- Work request -
Copy, exactly and without additions, every line in the records below from the one holding "(s.err = 0 ∨" through the one holding "and ERRINFO. -/", both ends included.

_ _ _ _

-- ==== Sys2Proof/Laws/Decode.lean ====
section
/-! SUPPORT. The rows of the opcode map do not overlap (R73), so a word in a row's set decodes by that row; and the
fixed bits of each picture. -/
namespace Sys2Proof

/-- Two rows that some bit fixed in both tells apart. -/
def OpcodeRow.apart (r r' : OpcodeRow) : Bool := (r.pattern ^^^ r'.pattern) &&& r.mask &&& r'.mask != 0

/-- No word is in two rows that are apart. -/
theorem OpcodeRow.not_both {r r' : OpcodeRow} (h : r.apart r' = true) {w : Word} (hw : r.matchesWord w = true) :
    r'.matchesWord w = false := by
  rw [Bool.eq_false_iff]
  intro hw'
  simp only [matchesWord, beq_iff_eq] at hw hw'
  have hzero : (r.pattern ^^^ r'.pattern) &&& r.mask &&& r'.mask = 0 := by
    rw [← hw, ← hw']
    apply BitVec.eq_of_getLsbD_eq
    intro i _
    simp only [BitVec.getLsbD_and, BitVec.getLsbD_xor]
    cases w.getLsbD i <;> cases r.mask.getLsbD i <;> cases r'.mask.getLsbD i <;> simp
  simp [apart, hzero] at h

/-- The rows are apart, but for `LDD Rd,Z+q` and, after it, `LD Rd,Z`, whose words are its own with `q = 0` (R73). -/
theorem opcodeMap_apart :
    opcodeMap.Pairwise fun r r' => r.apart r' = true ∨ (r.name = .lddZ ∧ r'.name = .ldZ) := by decide

theorem find?_eq_some_of_earlier {α : Type} {p : α → Bool} {l : List α} {x : α} (hx : x ∈ l) (hp : p x = true)
    (h : l.Pairwise fun a b => b = x → p a = false) : l.find? p = some x := by
  induction l with
  | nil => cases hx
  | cons a l ih =>
    have hl := List.pairwise_cons.1 h
    rcases List.mem_cons.1 hx with rfl | hx
    · simp [List.find?, hp]
    · simp [List.find?, hl.1 x hx rfl, ih hx hl.2]

/-- A word in a row's set has that row, unless the row is that of `LD Rd,Z`. -/
theorem rowOf_eq_some {r : OpcodeRow} (hr : r ∈ opcodeMap) {w : Word} (hw : r.matchesWord w = true)
    (hz : r.name ≠ .ldZ) : rowOf w = some r := by
  refine find?_eq_some_of_earlier hr hw ?_
  refine List.Pairwise.imp_of_mem ?_ opcodeMap_apart
  rintro a b - - hab rfl
  rcases hab with hab | ⟨-, hb⟩
  · rw [Bool.eq_false_iff]
    intro ha'
    rw [OpcodeRow.not_both hab ha'] at hw
    cases hw
  · exact absurd hb hz

/-- Everything a row lookup can answer: a row of the map, one of whose words the word is. -/
theorem rowOf_cases {w : Word} {r : OpcodeRow} (h : rowOf w = some r) : r ∈ opcodeMap ∧ r.matchesWord w = true :=
  ⟨List.mem_of_find?_eq_some h, List.find?_some (p := fun x : OpcodeRow => x.matchesWord w) h⟩

/-- No word has the row of `LD Rd,Z`: its words are decoded once, as LDD with `q = 0` (R73). -/
theorem rowOf_name_ne_ldZ {w : Word} {r : OpcodeRow} (h : rowOf w = some r) : r.name ≠ .ldZ := by
  intro hn
  have honly : ∀ a ∈ opcodeMap, a.name = .ldZ → a = ⟨.ldZ, 0xFE0F#16, 0x8000#16, 1⟩ := by decide
  have hw := (rowOf_cases h).2
  rw [honly r (rowOf_cases h).1 hn] at hw
  simp only [OpcodeRow.matchesWord, beq_iff_eq] at hw
  have hsub : w &&& 0xD208#16 = 0x8000#16 := by
    rw [show (0xD208#16 : Word) = 0xFE0F#16 &&& 0xD208#16 from rfl, ← BitVec.and_assoc, hw]
    rfl
  have hldd : rowOf w = some ⟨.lddZ, 0xD208#16, 0x8000#16, 1⟩ :=
    rowOf_eq_some (by decide) (by simpa [OpcodeRow.matchesWord] using hsub) (by simp)
  rw [h, Option.some.injEq] at hldd
  rw [hldd] at hn
  cases hn

/-- Everything the decoder can answer with an instruction: the operands of the row of the first word, with one or two
words taken. -/
theorem decode_cases {ws rest : List Word} {i : Instr} (h : decode ws = .ok (i, rest)) :
    (∃ w row, ws = w :: rest ∧ rowOf w = some row ∧ row.words = 1 ∧ i = operandsOf row.name w 0) ∨
    (∃ w w2 row, ws = w :: w2 :: rest ∧ rowOf w = some row ∧ row.words ≠ 1 ∧ i = operandsOf row.name w w2) := by
  unfold decode at h
  split at h
  · cases h
  · next w rest' =>
    split at h
    · cases h
    · next row hrow =>
      split at h
      · next h1 =>
        simp only [Except.ok.injEq, Prod.mk.injEq] at h
        exact .inl ⟨w, row, by rw [h.2], hrow, h1, h.1.symm⟩
      · next h1 =>
        split at h
        · cases h
        · next w2 rest2 =>
          simp only [Except.ok.injEq, Prod.mk.injEq] at h
          exact .inr ⟨w, w2, row, by rw [h.2], hrow, h1, h.1.symm⟩

/-! ### The fixed bits of the pictures -/

theorem and_eq_of_bits {w m p : Word} (h : ∀ i, i < 16 → (w.getLsbD i && m.getLsbD i) = p.getLsbD i) :
    w &&& m = p :=
  BitVec.eq_of_getLsbD_eq fun i hi => by simpa using h i hi

theorem formatRdRr_and_mask (opc : BitVec 6) (d r : Reg) : formatRdRr opc d r &&& 0xFC00#16 = opc ++ 0#10 := by
  refine and_eq_of_bits fun i hi => ?_
  simp only [formatRdRr, BitVec.getLsbD_append]
  interval_cases i <;> simp

theorem formatRdK8_and_mask (opc : BitVec 4) (d : Reg) (K : BitVec 8) :
    formatRdK8 opc d K &&& 0xF000#16 = opc ++ 0#12 := by
  refine and_eq_of_bits fun i hi => ?_
  simp only [formatRdK8, BitVec.getLsbD_append]
  interval_cases i <;> simp

theorem formatRd5_and_mask (opc : BitVec 7) (d : Reg) (low : BitVec 4) :
    formatRd5 opc d low &&& 0xFE0F#16 = opc ++ 0#5 ++ low := by
  refine and_eq_of_bits fun i hi => ?_
  simp only [formatRd5, BitVec.getLsbD_append]
  interval_cases i <;> simp

end Sys2Proof
end

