-- ==== Sys2Proof/Tests/Slice0.lean ====
section
/-! SUPPORT. The model's own tests. Every expected word, value and flag byte is copied from spec/95_test_vectors.md
(parts 1 and 2), or written out by hand from the picture of the instruction where the comment says so. The theorems
named `witness_…` show, for each statement of the certificates that has hypotheses, values that meet them together. -/
namespace Sys2Proof.Tests

open Sys2Proof.Machine

/-- `s` with the listed registers and the flags printed as `f`. -/
def setup (regs : List (Reg × Byte)) (f : Byte) (s : State) : State :=
  (regs.foldl (fun u p => u.setReg p.1 p.2) s).setSreg (Sreg.ofByte f)

/-- `s` with the listed bytes of RAM, at rising addresses. -/
def withRam (cells : List Host.Cell) (s : State) : State := { s with data := cells }

/-- `s` on another device. -/
def onDevice (p : Params) (s : State) : State := { s with params := p }

/-- `s` at another word address. -/
def atPc (n : Nat) (s : State) : State := { s with pc := n }

/-- What a meaning leaves in a next state, through a projection. -/
def after {α : Type} (r : Result) (f : State → α) : Option α :=
  match r with
  | .next t => some (f t)
  | .fault _ => none
  | .refused _ => none

/-- The name a meaning is refused under. -/
def stop (r : Result) : Option Refusal :=
  match r with
  | .next _ => none
  | .fault _ => none
  | .refused e => some e

/-- A device that has RAM at 0x0100 to 0x01FF only. -/
def sparse : Params := { Params.classic with dataMap := [⟨0x0100, 0x01FF, .sram⟩] }

/-- A reduced-core device. -/
def reduced : Params := { Params.classic with core := .avrrc }

/-- A device that admits only the source's rows and lacks MOVW and LDS. -/
def bare : Params := { Params.classic with admitPartial := false, hasMovw := false, hasLds := false }

/-- The memory of V-LD: `DS[0x0060..0x0064] = 0x11, 0x22, 0x33, 0x44, 0x55`. -/
def ramLd : List Host.Cell := [(0x60, 0x11#8), (0x61, 0x22#8), (0x62, 0x33#8), (0x63, 0x44#8), (0x64, 0x55#8)]

/-- V-LD's start state with the two bytes of Z. -/
def ldState (zh zl : Byte) : State := withRam ramLd (setup [(31, zh), (30, zl)] 0b01010101#8 State.reset)

/-! ### Well-formedness: an ill-formed term for each check (R79) -/

theorem test_wf_movw_odd_destination : (Instr.movw 17 0).wf = false := by decide
theorem test_wf_movw_odd_source : (Instr.movw 16 1).wf = false := by decide
theorem test_wf_andi_low_register : (Instr.andi 15 0xFF#8).wf = false := by decide
theorem test_wf_ldi_low_register : (Instr.ldi 15 1#8).wf = false := by decide
theorem test_wf_adiw_low_pair : (Instr.adiw 22 0#6).wf = false := by decide
theorem test_wf_adiw_odd_register : (Instr.adiw 25 0#6).wf = false := by decide
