-- ==== Sys2Proof/WellFormed.lean ====
section
/-! DEFINITION. Well-formedness: which commands and which parameters the spec admits. -/

namespace Sys2Proof

/-- Every command of the type is a row of 30_encoding.md R44: `imm8` may be any byte 0x00 to 0xFF (R43, R45), and no
other command has an operand, so no term of `Instr` is ill-formed. -/
def Instr.wellFormed : Instr → Bool
  | .nop | .clr => true
  | .pushT _ | .pushS _ | .pushP _ | .pushC _ => true
  | .count | .build | .gencode | .pack | .unpack | .tser | .tdes | .cenc | .cdec => true
  | .compress | .decompress => true

/-- `1 ≤ TEXT_CAP ≤ 2^32 − 1` (00_scope.md R6). -/
def Params.textCapOk (p : Params) : Bool := decide (1 ≤ p.textCap) && decide (p.textCap ≤ 2 ^ 32 - 1)

/-- `1 ≤ PAY_CAP ≤ 2^32 − 65542` (00_scope.md R6). -/
def Params.payCapOk (p : Params) : Bool := decide (1 ≤ p.payCap) && decide (p.payCap ≤ 2 ^ 32 - 65542)

/-- `255 ≤ NODE_CAP ≤ 65535` (00_scope.md R6). -/
def Params.nodeCapOk (p : Params) : Bool := decide (255 ≤ p.nodeCap) && decide (p.nodeCap ≤ 65535)

/-- `2^CNT_W > TEXT_CAP` (00_scope.md R6). -/
def Params.cntWOk (p : Params) : Bool := decide (p.textCap < 2 ^ p.cntW)

/-- The constraints of 00_scope.md R6 on the OPEN parameters. -/
def Params.legal (p : Params) : Bool := p.textCapOk && p.payCapOk && p.nodeCapOk && p.cntWOk

end Sys2Proof
end

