-- ==== Sys2Proof/Machine/CodeTable.lean ====
section
/-! DEFINITION. The Code Table Generator: GENCODE (43_code_table.md). -/

namespace Sys2Proof.Machine

/-- A code word as a table record: PAT_W = 127 bits of pattern, 7 bits of length (10_state.md R17). A BUILT tree is at most
127 deep, so nothing is lost (R85; log 12). -/
def codeWord (pat len : Nat) : CodeEntry := ⟨true, BitVec.ofNat 127 pat, BitVec.ofNat 7 len⟩

/-- `Visit(i, pat, len)` of GENCODE (R85) on the local table `c`. The first argument bounds the depth of the walk: a tree of
N nodes is at most N nodes deep. -/
def visit (ns : List Node) : Nat → Nat → Nat → Nat → CodeTable → Except Stop CodeTable
  | 0, _, _, _, _ => stuck .endlessWalk
  | fuel + 1, i, pat, len, c =>
    match readNode ns i with
    | .error e => .error e
    | .ok n =>
      if n.leaf then
        if h : n.sym.toNat < 128 then .ok (c.set n.sym.toNat (codeWord pat len)) else stuck .leafSymbol
      else
        match visit ns fuel n.left.toNat (pat * 2) (len + 1) c with
        | .error e => .error e
        | .ok c' => visit ns fuel n.right.toNat (pat * 2 + 1) (len + 1) c'

/-- GENCODE (R85, R88): the old table is wholly replaced by the codes of the tree, V_CODE is set. -/
def gencodeStep : CmdStep := fun s =>
  match requireBuilt s with
  | .error e => .error e
  | .ok () =>
    match visit s.nodes s.nodes.length s.root.toNat 0 0 (Vector.replicate 128 CodeEntry.invalid) with
    | .ok c => .ok (s.setCode c)
    | .error e => .error e

/-- GENCODE issued as a command (R85). -/
def execGencode (s : State) : Host.Outcome State Fault Refusal := runSteps [gencodeStep] s

end Sys2Proof.Machine
end

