-- ==== Sys2Proof/Certificates/Slice0/Obligations.lean ====
section
/-! DEFINITION. The statements for the provers, file by file of spec/, each with the rule it formalises. -/

open Sys2Proof Sys2Proof.Machine

/-! ### Reset, waiting, issue (10_state.md, 40_control_and_host.md, 70_reset_and_hazards.md) -/

/-- 10_state.md R25: after reset, whatever the parameters, and identically after CLR, every piece of state has the value of
the table. -/
def Obligations.ResetStateValues : Prop :=
  State.reset.Cleared ∧ (∀ p : Params, (State.resetWith p).Cleared) ∧
    ∀ s : State, ∃ t, exec .clr s = .next t ∧ t.Cleared

/-- 40_control_and_host.md R63, 10_state.md R25: CLR sets every piece of state of the core to its reset value, from every
state. That it keeps the parameters, the host's operations and the recorded answer, which are no state of the core, is the
model's choice (log 10, with log 1, log 2 and log 3). -/
def Obligations.ClrClearsEverything : Prop :=
  ∀ s : State, ∃ t, exec .clr s = .next t ∧ t.Cleared ∧ t.params = s.params ∧ t.host = s.host ∧ t.reply = s.reply

/-- 70_reset_and_hazards.md R140: reset has the effect of CLR, whatever the value of ERR. -/
def Obligations.ResetHasTheEffectOfClr : Prop :=
  ∀ (s : State) (ops : List HostOp),
    step { s with host := .reset :: ops } = exec .clr { s with host := ops } ∧
      ∃ t, step { s with host := .reset :: ops } = .next t ∧ t.Cleared ∧ t.host = ops

/-- 70_reset_and_hazards.md R141: every read port answers from the reset state. -/
def Obligations.PortsAnswerFromReset : Prop :=
  ∀ p : Params,
    (∀ k ≤ 8, rdCsr (State.resetWith p) k = some 0) ∧ (∀ b i, rdBuf (State.resetWith p) b i = none) ∧
      (∀ k, rdFreq (State.resetWith p) k = none) ∧ (∀ i, rdNode (State.resetWith p) i = none) ∧
      ∀ k, rdCode (State.resetWith p) k = none

/-- 70_reset_and_hazards.md R143: with no host operation to come the core waits unchanged (log 2, log 9). -/
def Obligations.CoreWaitsForTheHost : Prop :=
  ∀ s : State, s.host = [] → step s = .next s

/-- 40_control_and_host.md R61: a word that decodes is executed, on the state with the operation taken, when no error is
pending or the word is CLR's. -/
def Obligations.StepRunsTheDecodedCommand : Prop :=
  ∀ (s : State) (w : CmdWord) (i : Instr) (ops : List HostOp), decode w = .ok i → i.wellFormed = true →
    (s.err = 0 ∨ w = 0x0100) → step { s with host := .issue w :: ops } = exec i { s with host := ops }

/-- 60_exceptions.md R135: a word that is no command's encoding, issued with no error pending, raises IllegalCommand with
the word zero-extended and changes nothing else. -/
def Obligations.IllegalWordRaisesIllegalCommand : Prop :=
  ∀ (s : State) (w : CmdWord) (ops : List HostOp), s.err = 0 → (∀ i : Instr, encode i ≠ w) →
    step { s with host := .issue w :: ops } =
      .next { s with host := ops, err := 12, errInfo := w.setWidth 32 }

/-- 30_encoding.md R46: exactly which words the decoder rejects. -/
def Obligations.ReservedEncodingsAreRejected : Prop :=
  ∀ w : CmdWord,
    (∃ r, decode w = .error r) ↔
      ((w.toNat / 256 = 0x00 ∨ w.toNat / 256 = 0x01 ∨ (0x20 ≤ w.toNat / 256 ∧ w.toNat / 256 ≤ 0x28) ∨
            w.toNat / 256 = 0x30 ∨ w.toNat / 256 = 0x31) ∧ w.toNat % 256 ≠ 0) ∨
        (0x02 ≤ w.toNat / 256 ∧ w.toNat / 256 ≤ 0x0F) ∨ (0x14 ≤ w.toNat / 256 ∧ w.toNat / 256 ≤ 0x1F) ∨
        (0x29 ≤ w.toNat / 256 ∧ w.toNat / 256 ≤ 0x2F) ∨ 0x32 ≤ w.toNat / 256

/-- 40_control_and_host.md R61: while an error is pending every word but CLR's, legal or not, changes nothing of the core. -/
def Obligations.PendingErrorIgnoresEveryOtherWord : Prop :=
  ∀ (s : State) (w : CmdWord) (ops : List HostOp), s.err ≠ 0 → w ≠ 0x0100 →
    step { s with host := .issue w :: ops } = .next { s with host := ops }

/-- 60_exceptions.md R138: the only ways out of the error state are CLR and reset; any other step leaves ERR and ERRINFO. -/
def Obligations.ErrorEndsOnlyByClrOrReset : Prop :=
  ∀ s t : State, s.err ≠ 0 → step s = .next t →
    (t.err = s.err ∧ t.errInfo = s.errInfo) ∨
      (t.Cleared ∧ ∃ ops, s.host = .issue 0x0100 :: ops ∨ s.host = .reset :: ops)

/-- 40_control_and_host.md R68: a port read gives the port's answer, or a refusal, and changes no state of the core,
whatever ERR holds. -/
def Obligations.PortReadsAnswerAndChangeNothing : Prop :=
  ∀ (s : State) (ops : List HostOp),
    (∀ k, step { s with host := .rdcsr k :: ops } =
      .next { s with host := ops, reply := some ((rdCsr s k).elim .refused .csr) }) ∧
    (∀ b i, step { s with host := .rdbuf b i :: ops } =
      .next { s with host := ops, reply := some ((rdBuf s b i).elim .refused .byte) }) ∧
    (∀ k, step { s with host := .rdfreq k :: ops } =
      .next { s with host := ops, reply := some ((rdFreq s k).elim .refused .count) }) ∧
    (∀ i, step { s with host := .rdnode i :: ops } =
      .next { s with host := ops, reply := some ((rdNode s i).elim .refused .node) }) ∧
    ∀ k, step { s with host := .rdcode k :: ops } =
      .next { s with host := ops, reply := some ((rdCode s k).elim .refused .code) }

/-- 40_control_and_host.md R69, 10_state.md R21, R22: the nine registers, STATUS bit by bit, and the refusal above 8. -/
def Obligations.CsrPortReadsTheNineRegisters : Prop :=
  ∀ s : State,
    (∃ w : Csr, rdCsr s 0 = some w ∧ w.extractLsb' 0 8 = s.err ∧ w.getLsbD 8 = s.vFreq ∧ w.getLsbD 9 = s.vCode ∧
      (s.vTree = .none → w.extractLsb' 10 2 = 0) ∧ (s.vTree = .built → w.extractLsb' 10 2 = 1) ∧
      (s.vTree = .deser → w.extractLsb' 10 2 = 2) ∧ w.extractLsb' 12 20 = 0) ∧
    rdCsr s 1 = some s.errInfo ∧ rdCsr s 2 = some (BitVec.ofNat 32 s.mem.text.length) ∧
    rdCsr s 3 = some (BitVec.ofNat 32 s.mem.treeb.length) ∧ rdCsr s 4 = some (BitVec.ofNat 32 s.mem.pay.length) ∧
    rdCsr s 5 = some (BitVec.ofNat 32 s.mem.cont.length) ∧ rdCsr s 6 = some (s.root.setWidth 32) ∧
    rdCsr s 7 = some (BitVec.ofNat 32 s.nodes.length) ∧ rdCsr s 8 = some (s.nsym.setWidth 32) ∧
    ∀ k, 8 < k → rdCsr s k = none

/-- 40_control_and_host.md R70: a byte of a buffer below its length, a refusal otherwise. -/
def Obligations.BufferPortReadsBelowTheLength : Prop :=
  ∀ (s : State) (i : BitVec 32),
    rdBuf s 0 i = s.mem.text[i.toNat]? ∧ rdBuf s 1 i = s.mem.treeb[i.toNat]? ∧ rdBuf s 2 i = s.mem.pay[i.toNat]? ∧
      rdBuf s 3 i = s.mem.cont[i.toNat]? ∧ ∀ b, 3 < b → rdBuf s b i = none

/-- 40_control_and_host.md R71, R72, R73: the table ports answer when the table is valid and the index exists, and refuse
otherwise. -/
def Obligations.TablePortsNeedTheirValidFlag : Prop :=
  ∀ s : State,
    (∀ k (h : k < 128), s.vFreq = true → rdFreq s k = some s.freq[k]) ∧
    (∀ k, (128 ≤ k ∨ s.vFreq = false) → rdFreq s k = none) ∧
    (∀ (i : Idx) (h : i.toNat < s.nodes.length), s.vTree ≠ .none → rdNode s i = some s.nodes[i.toNat]) ∧
    (∀ i : Idx, (s.nodes.length ≤ i.toNat ∨ s.vTree = .none) → rdNode s i = none) ∧
    (∀ k (h : k < 128), s.vCode = true → rdCode s k = some s.code[k]) ∧
    ∀ k, (128 ≤ k ∨ s.vCode = false) → rdCode s k = none

/-! ### Encoding (30_encoding.md) -/

/-- 30_encoding.md R44, R45: decoding an encoded command gives it back with its operand, and only its encoding decodes to
it. -/
def Obligations.DecodeAndEncodeAgree : Prop :=
  (∀ i : Instr, i.wellFormed = true → decode (encode i) = .ok i) ∧ ∀ (w : CmdWord) (i : Instr), decode w = .ok i → encode i = w

/-- 30_encoding.md R44, R48: words written out from the table decode to the commands they stand for. -/
def Obligations.SpecWordsDecodeAsListed : Prop :=
  decode 0x0000 = .ok .nop ∧ decode 0x0100 = .ok .clr ∧ decode 0x1061 = .ok (.pushT 0x61) ∧
    decode 0x1100 = .ok (.pushS 0x00) ∧ decode 0x12F0 = .ok (.pushP 0xF0) ∧ decode 0x1303 = .ok (.pushC 0x03) ∧
    decode 0x2100 = .ok .build ∧ decode 0x2800 = .ok .cdec ∧ decode 0x3100 = .ok .decompress

/-- 30_encoding.md R49 with 40_control_and_host.md R61, R64: issuing the expansion of `PUTS.x "..."` or `PUTB.x ...` appends
the bytes to the buffer in order, when they fit. -/
def Obligations.PseudoInstructionsAppendTheirBytes : Prop :=
  ∀ (s : State) (b : BufId) (vs : List Byte) (ops : List HostOp), s.err = 0 →
    (s.mem.get b).length + vs.length ≤ cap s.params b →
    (∀ i ∈ [Pseudo.puts b vs, Pseudo.putb b vs], i.wellFormed = true →
      Host.Core.run Sys2Proof.core vs.length { s with host := issueAll i.expand ++ ops } =
        .next { s with host := ops, mem := s.mem.set b (s.mem.get b ++ vs) })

_ _ _ _

- Solution for this task -
    (s.err = 0 ∨ w = 0x0100) → step { s with host := .issue w :: ops } = exec i { s with host := ops }

/-- 60_exceptions.md R135: a word that is no command's encoding, issued with no error pending, raises IllegalCommand with
the word zero-extended and changes nothing else. -/
def Obligations.IllegalWordRaisesIllegalCommand : Prop :=
  ∀ (s : State) (w : CmdWord) (ops : List HostOp), s.err = 0 → (∀ i : Instr, encode i ≠ w) →
    step { s with host := .issue w :: ops } =
      .next { s with host := ops, err := 12, errInfo := w.setWidth 32 }

/-- 30_encoding.md R46: exactly which words the decoder rejects. -/
def Obligations.ReservedEncodingsAreRejected : Prop :=
  ∀ w : CmdWord,
    (∃ r, decode w = .error r) ↔
      ((w.toNat / 256 = 0x00 ∨ w.toNat / 256 = 0x01 ∨ (0x20 ≤ w.toNat / 256 ∧ w.toNat / 256 ≤ 0x28) ∨
            w.toNat / 256 = 0x30 ∨ w.toNat / 256 = 0x31) ∧ w.toNat % 256 ≠ 0) ∨
        (0x02 ≤ w.toNat / 256 ∧ w.toNat / 256 ≤ 0x0F) ∨ (0x14 ≤ w.toNat / 256 ∧ w.toNat / 256 ≤ 0x1F) ∨
        (0x29 ≤ w.toNat / 256 ∧ w.toNat / 256 ≤ 0x2F) ∨ 0x32 ≤ w.toNat / 256

/-- 40_control_and_host.md R61: while an error is pending every word but CLR's, legal or not, changes nothing of the core. -/
def Obligations.PendingErrorIgnoresEveryOtherWord : Prop :=
  ∀ (s : State) (w : CmdWord) (ops : List HostOp), s.err ≠ 0 → w ≠ 0x0100 →
    step { s with host := .issue w :: ops } = .next { s with host := ops }

/-- 60_exceptions.md R138: the only ways out of the error state are CLR and reset; any other step leaves ERR and ERRINFO. -/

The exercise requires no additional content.